[[ RECORDS FOR THE TASK, beginning ]]

/-- A pipe beside its registers. `stripeEnd` is the item at which the running stripe ends; `due` a slot whose window has opened while a
stripe still ran, `late` that this stripe's overrun has been counted (R160); `saving` the contexts whose states wait to be saved, oldest first. -/
structure Pipe where
  clock     : Nat := 1
  row       : Option RowJob := none
  suspended : Bool := false
  waiting   : Bool := false
  running   : Bool := false
  slot      : Option Nat := none
  slotCtx   : Nat := 0
  slotRuns  : Bool := false
  started   : Nat := 0
  stripe    : Bool := false
  stripeEnd : Nat := 0
  due       : Option Nat := none
  late      : Bool := false
  swap      : Swap := .none
  ahead     : Option Ahead := none
  active    : Option Nat := none
  saving    : List Nat := []
  inlineClk : Nat := 0
  busyClk   : Nat := 0
deriving DecidableEq, Repr, Inhabited

/-- A pan access of a drover queued at a bank for its toll owner (R171, spec/07_jorran_isa.md R210): `half` once a write of fewer than 64
bytes has read its line, `void` where that read failed, so that the second visit writes nothing. -/
structure PanReq where
  drover : Nat
  addr   : Nat
  width  : Nat
  write  : Bool
  data   : Word := 0
  pc     : Nat := 0
  half   : Bool := false
  void   : Bool := false
deriving DecidableEq, Repr, Inhabited

/-! ### Views and taps -/

/-- A view engine beside its registers (spec/06_views_taps_convoys.md R178–R192). `params` is the set its open frame started with. -/
structure View where
  frameOpen : Bool := false
  ctx       : Nat := 0
  seq       : Nat := 0
  line      : Nat := 0
  sent      : Nat := 0
  params    : Params := []
  coefs     : Tables := {}
  coefErr   : Bool := false
  cut       : Bool := false
  shed      : Bool := false
  nextSlot  : Nat := 0
  used      : Nat := 0
  nexts     : List Nat := []
  queue     : List Packet := []
deriving DecidableEq, Repr, Inhabited

/-- A brine tap channel beside its registers (R193–R197): `cands` are the frames that have begun since the arm, `rows` the pan offset and size
of each row that has not been sent, oldest first. -/
structure Tap where
  armed   : Bool := false
  active  : Bool := false
  frame   : Option Nat := none
  left    : Nat := 0
  lost    : Bool := false
  stop    : Bool := false
  modeStop : Bool := false
  cands   : List Nat := []
  rows    : List (Nat × Nat) := []
  next    : Nat := 0
deriving DecidableEq, Repr, Inhabited

/-! ### Drovers -/

/-- The states of a drover (spec/07_jorran_isa.md R252). -/
inductive DrvState where
  | reset
  | running
  | waiting
  | halted
  | trapped
deriving DecidableEq, Repr, Inhabited

/-- A staged set (R243–R248): target context and epoch, entries in order, the handle and the time of its COMMIT once armed. -/
structure StagedSet where
  ctx      : Nat
  epoch    : Nat
  entries  : List (Nat × Word) := []
  overflow : Bool := false
  handle   : Nat := 0
  order    : Nat := 0
deriving DecidableEq, Repr, Inhabited

/-- A posted store in the store queue, with its response once it has one: it completed or failed (R222, R223). -/
structure PostedStore where
  addr  : Nat
  data  : Word
  width : Nat
  pc    : Nat
  reply : Option Bool := none
deriving DecidableEq, Repr, Inhabited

[[ RECORDS FOR THE TASK, end ]]

WORK TO BE COMPLETED:
All lines in the data that contain the word "spec" should be copied.

EXERCISE SOLUTION:
/-- A pan access of a drover queued at a bank for its toll owner (R171, spec/07_jorran_isa.md R210): `half` once a write of fewer than 64
/-- A view engine beside its registers (spec/06_views_taps_convoys.md R178–R192). `params` is the set its open frame started with. -/
/-- The states of a drover (spec/07_jorran_isa.md R252). -/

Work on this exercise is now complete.